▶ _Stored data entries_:
____________

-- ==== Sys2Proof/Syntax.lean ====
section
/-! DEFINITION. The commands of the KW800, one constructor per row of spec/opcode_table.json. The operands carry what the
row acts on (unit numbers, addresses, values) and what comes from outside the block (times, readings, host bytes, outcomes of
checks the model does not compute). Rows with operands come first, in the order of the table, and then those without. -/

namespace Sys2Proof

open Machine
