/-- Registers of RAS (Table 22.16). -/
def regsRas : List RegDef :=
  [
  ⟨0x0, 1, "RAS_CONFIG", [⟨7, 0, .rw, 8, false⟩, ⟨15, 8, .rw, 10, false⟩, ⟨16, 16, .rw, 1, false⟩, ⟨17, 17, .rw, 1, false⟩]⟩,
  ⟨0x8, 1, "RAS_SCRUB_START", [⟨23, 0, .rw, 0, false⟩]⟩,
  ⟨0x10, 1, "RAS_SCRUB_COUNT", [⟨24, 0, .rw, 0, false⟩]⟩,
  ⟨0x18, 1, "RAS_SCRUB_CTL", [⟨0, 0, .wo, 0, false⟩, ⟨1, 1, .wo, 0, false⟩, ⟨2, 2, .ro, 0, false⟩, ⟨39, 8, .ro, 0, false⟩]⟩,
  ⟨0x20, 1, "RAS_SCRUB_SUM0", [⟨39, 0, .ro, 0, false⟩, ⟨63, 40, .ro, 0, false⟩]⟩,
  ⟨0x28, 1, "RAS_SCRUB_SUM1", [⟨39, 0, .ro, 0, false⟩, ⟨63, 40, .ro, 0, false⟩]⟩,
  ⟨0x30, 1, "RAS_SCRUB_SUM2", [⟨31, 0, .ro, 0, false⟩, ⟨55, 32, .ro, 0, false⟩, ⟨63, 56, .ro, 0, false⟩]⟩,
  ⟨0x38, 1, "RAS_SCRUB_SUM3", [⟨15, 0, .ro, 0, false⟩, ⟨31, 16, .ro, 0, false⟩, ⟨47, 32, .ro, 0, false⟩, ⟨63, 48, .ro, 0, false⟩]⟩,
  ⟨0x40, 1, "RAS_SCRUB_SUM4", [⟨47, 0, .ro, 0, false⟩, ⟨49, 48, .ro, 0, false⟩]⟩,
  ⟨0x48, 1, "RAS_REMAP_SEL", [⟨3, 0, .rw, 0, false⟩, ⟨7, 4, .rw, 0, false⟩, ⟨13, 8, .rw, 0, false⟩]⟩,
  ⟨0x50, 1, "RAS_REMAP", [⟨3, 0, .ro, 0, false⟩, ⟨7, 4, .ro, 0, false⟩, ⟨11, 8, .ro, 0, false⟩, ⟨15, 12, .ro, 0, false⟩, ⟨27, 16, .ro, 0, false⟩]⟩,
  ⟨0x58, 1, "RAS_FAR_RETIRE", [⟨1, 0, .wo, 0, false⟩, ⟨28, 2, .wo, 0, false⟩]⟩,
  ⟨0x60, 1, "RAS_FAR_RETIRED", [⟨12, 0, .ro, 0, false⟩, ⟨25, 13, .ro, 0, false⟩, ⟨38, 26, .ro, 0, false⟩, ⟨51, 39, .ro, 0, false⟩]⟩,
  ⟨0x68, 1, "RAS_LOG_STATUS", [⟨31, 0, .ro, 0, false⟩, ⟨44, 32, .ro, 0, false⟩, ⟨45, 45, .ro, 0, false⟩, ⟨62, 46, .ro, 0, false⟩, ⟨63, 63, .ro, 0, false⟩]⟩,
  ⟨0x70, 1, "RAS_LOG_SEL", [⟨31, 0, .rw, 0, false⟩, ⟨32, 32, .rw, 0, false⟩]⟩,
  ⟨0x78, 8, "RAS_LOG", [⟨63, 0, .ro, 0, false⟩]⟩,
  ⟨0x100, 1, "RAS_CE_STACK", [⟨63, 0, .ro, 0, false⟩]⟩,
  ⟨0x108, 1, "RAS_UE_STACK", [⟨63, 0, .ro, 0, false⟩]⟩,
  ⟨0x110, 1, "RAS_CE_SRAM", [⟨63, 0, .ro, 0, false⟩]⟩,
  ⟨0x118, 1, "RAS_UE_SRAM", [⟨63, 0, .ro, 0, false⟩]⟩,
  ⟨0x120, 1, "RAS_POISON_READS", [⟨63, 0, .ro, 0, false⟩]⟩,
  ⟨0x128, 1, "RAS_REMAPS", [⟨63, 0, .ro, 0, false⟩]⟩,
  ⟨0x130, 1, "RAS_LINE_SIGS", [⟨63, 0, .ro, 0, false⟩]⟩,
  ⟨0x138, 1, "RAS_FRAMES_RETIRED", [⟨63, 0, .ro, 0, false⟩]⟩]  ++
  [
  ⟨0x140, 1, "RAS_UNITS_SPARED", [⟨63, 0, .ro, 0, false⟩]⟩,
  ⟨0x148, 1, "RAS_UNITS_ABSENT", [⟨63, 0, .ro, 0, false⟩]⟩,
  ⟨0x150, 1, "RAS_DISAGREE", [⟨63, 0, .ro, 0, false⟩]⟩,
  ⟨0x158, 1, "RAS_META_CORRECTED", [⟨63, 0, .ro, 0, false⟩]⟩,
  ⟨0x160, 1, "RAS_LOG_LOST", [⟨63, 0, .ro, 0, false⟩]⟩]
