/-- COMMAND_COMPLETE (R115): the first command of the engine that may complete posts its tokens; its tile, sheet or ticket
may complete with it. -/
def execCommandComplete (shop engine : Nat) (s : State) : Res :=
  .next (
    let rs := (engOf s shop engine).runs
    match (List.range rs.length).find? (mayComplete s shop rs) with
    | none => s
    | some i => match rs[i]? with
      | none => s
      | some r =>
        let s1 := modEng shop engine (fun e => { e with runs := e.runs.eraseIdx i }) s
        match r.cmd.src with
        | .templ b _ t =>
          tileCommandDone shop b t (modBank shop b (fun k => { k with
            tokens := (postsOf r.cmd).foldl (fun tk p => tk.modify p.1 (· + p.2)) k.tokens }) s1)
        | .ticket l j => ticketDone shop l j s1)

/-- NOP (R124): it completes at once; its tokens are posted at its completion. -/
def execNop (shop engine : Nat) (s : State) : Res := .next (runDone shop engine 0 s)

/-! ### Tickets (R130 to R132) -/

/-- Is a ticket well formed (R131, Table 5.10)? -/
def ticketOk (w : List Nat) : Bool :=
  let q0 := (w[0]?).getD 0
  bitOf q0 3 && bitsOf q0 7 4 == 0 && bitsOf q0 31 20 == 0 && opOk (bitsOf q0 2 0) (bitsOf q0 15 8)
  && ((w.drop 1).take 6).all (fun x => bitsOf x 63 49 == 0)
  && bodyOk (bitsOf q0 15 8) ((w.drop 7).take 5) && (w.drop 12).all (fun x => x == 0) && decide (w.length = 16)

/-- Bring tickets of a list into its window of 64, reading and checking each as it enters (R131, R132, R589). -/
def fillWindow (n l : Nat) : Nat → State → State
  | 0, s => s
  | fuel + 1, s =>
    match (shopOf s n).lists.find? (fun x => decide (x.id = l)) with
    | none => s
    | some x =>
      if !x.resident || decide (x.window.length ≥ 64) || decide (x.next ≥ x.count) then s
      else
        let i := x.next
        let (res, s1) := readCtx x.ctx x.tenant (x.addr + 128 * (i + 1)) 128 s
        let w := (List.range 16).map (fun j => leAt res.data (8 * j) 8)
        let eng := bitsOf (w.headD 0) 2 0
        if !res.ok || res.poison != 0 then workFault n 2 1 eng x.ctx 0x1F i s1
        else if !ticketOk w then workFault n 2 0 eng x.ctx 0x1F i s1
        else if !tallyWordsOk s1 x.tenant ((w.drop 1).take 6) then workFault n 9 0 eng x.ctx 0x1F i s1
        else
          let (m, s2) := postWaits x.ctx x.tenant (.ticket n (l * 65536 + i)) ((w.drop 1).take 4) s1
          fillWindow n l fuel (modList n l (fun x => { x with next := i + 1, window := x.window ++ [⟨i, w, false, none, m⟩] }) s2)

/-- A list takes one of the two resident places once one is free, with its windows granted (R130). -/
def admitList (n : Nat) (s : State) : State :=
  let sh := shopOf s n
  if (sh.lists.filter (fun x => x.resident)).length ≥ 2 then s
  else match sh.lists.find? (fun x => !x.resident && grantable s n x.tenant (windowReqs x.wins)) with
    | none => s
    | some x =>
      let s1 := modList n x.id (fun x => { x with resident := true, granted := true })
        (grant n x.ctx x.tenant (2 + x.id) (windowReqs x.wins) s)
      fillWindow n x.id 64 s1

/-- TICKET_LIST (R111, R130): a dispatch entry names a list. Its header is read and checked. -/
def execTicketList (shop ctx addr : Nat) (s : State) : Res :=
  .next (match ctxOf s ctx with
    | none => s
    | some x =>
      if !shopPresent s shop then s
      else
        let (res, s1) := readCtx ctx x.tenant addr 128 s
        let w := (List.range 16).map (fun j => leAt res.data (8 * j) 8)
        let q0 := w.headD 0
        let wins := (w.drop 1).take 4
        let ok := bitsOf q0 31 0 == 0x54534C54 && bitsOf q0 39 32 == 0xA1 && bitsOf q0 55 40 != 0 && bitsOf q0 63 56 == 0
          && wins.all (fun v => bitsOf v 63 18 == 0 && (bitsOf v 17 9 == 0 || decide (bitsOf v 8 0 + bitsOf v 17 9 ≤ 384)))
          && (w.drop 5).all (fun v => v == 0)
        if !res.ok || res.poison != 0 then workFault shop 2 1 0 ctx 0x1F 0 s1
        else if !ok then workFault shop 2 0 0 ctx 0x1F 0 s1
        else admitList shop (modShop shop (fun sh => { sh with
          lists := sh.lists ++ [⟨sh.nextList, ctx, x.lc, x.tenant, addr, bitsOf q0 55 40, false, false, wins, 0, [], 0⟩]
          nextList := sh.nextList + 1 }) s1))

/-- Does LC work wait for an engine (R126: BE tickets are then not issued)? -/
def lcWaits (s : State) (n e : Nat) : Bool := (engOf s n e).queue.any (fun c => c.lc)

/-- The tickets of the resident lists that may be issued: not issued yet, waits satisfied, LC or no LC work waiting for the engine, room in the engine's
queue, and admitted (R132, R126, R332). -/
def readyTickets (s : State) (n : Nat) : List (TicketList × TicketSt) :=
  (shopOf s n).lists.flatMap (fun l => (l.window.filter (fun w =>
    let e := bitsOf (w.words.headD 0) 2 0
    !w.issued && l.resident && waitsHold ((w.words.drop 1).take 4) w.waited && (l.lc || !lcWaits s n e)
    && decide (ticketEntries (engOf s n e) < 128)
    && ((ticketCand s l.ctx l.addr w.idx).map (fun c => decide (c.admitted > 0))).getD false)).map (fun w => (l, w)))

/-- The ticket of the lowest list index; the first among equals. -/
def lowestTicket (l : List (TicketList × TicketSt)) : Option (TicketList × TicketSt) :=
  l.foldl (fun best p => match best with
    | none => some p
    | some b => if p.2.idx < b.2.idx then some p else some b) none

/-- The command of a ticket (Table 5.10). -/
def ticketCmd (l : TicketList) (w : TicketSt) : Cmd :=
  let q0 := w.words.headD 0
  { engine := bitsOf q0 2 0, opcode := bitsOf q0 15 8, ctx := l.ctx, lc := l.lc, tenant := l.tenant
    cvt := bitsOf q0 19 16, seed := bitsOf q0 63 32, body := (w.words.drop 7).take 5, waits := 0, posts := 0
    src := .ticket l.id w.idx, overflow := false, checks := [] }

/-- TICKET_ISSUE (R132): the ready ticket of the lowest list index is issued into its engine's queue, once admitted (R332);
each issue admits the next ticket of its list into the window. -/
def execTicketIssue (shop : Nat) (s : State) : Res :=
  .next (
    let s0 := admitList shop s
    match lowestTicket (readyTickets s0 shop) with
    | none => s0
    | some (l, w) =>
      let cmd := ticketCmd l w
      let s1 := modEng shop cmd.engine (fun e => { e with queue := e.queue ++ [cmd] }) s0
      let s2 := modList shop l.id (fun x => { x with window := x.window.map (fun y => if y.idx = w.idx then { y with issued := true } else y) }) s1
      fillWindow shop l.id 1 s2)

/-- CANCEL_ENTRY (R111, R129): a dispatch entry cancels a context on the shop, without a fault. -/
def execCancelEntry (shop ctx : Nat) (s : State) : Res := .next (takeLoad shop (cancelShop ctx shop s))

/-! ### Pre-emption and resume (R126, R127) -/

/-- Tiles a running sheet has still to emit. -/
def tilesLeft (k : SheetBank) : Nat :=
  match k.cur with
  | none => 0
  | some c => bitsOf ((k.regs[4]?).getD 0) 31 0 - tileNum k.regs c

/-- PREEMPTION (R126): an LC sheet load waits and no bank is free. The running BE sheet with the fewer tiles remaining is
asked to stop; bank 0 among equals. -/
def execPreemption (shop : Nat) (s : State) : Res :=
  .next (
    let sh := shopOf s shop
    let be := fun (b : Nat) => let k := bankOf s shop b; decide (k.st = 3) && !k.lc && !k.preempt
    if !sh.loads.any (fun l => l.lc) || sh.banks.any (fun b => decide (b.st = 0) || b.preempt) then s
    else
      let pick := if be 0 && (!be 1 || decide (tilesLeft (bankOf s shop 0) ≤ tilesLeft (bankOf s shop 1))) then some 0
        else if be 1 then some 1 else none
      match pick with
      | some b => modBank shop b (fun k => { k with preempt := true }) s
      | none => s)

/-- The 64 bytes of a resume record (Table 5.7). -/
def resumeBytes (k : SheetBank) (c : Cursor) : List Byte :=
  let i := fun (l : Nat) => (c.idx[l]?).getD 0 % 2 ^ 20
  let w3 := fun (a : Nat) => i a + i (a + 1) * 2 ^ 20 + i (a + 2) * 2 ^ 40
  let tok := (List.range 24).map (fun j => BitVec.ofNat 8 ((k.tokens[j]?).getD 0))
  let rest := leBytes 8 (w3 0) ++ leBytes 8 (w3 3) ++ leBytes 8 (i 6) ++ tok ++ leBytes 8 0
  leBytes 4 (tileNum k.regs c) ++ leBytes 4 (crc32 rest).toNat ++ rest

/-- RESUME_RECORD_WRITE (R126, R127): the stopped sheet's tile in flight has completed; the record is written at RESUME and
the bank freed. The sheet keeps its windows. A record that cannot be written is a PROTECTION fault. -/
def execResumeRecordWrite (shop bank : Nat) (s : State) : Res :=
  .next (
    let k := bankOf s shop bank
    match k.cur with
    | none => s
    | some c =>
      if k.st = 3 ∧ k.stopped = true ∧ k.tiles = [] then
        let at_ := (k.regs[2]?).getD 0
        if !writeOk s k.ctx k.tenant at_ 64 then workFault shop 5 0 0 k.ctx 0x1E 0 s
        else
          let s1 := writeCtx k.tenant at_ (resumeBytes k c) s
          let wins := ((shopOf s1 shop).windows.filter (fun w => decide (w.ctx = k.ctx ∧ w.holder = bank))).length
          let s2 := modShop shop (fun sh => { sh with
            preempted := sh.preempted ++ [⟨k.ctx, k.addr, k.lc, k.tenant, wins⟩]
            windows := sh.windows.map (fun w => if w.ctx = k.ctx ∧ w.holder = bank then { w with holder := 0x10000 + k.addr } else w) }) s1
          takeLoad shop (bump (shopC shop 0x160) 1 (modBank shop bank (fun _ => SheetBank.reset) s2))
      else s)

____________

▶ _Try it_: Among the entries above, find the line with "match lowestTicket (readyTickets" and the line with "a fault. -/"; give again exactly these two lines and all lines between them.

▶ _Solved problem_:
    match lowestTicket (readyTickets s0 shop) with
    | none => s0
    | some (l, w) =>
      let cmd := ticketCmd l w
      let s1 := modEng shop cmd.engine (fun e => { e with queue := e.queue ++ [cmd] }) s0
      let s2 := modList shop l.id (fun x => { x with window := x.window.map (fun y => if y.idx = w.idx then { y with issued := true } else y) }) s1
      fillWindow shop l.id 1 s2)

/-- CANCEL_ENTRY (R111, R129): a dispatch entry cancels a context on the shop, without a fault. -/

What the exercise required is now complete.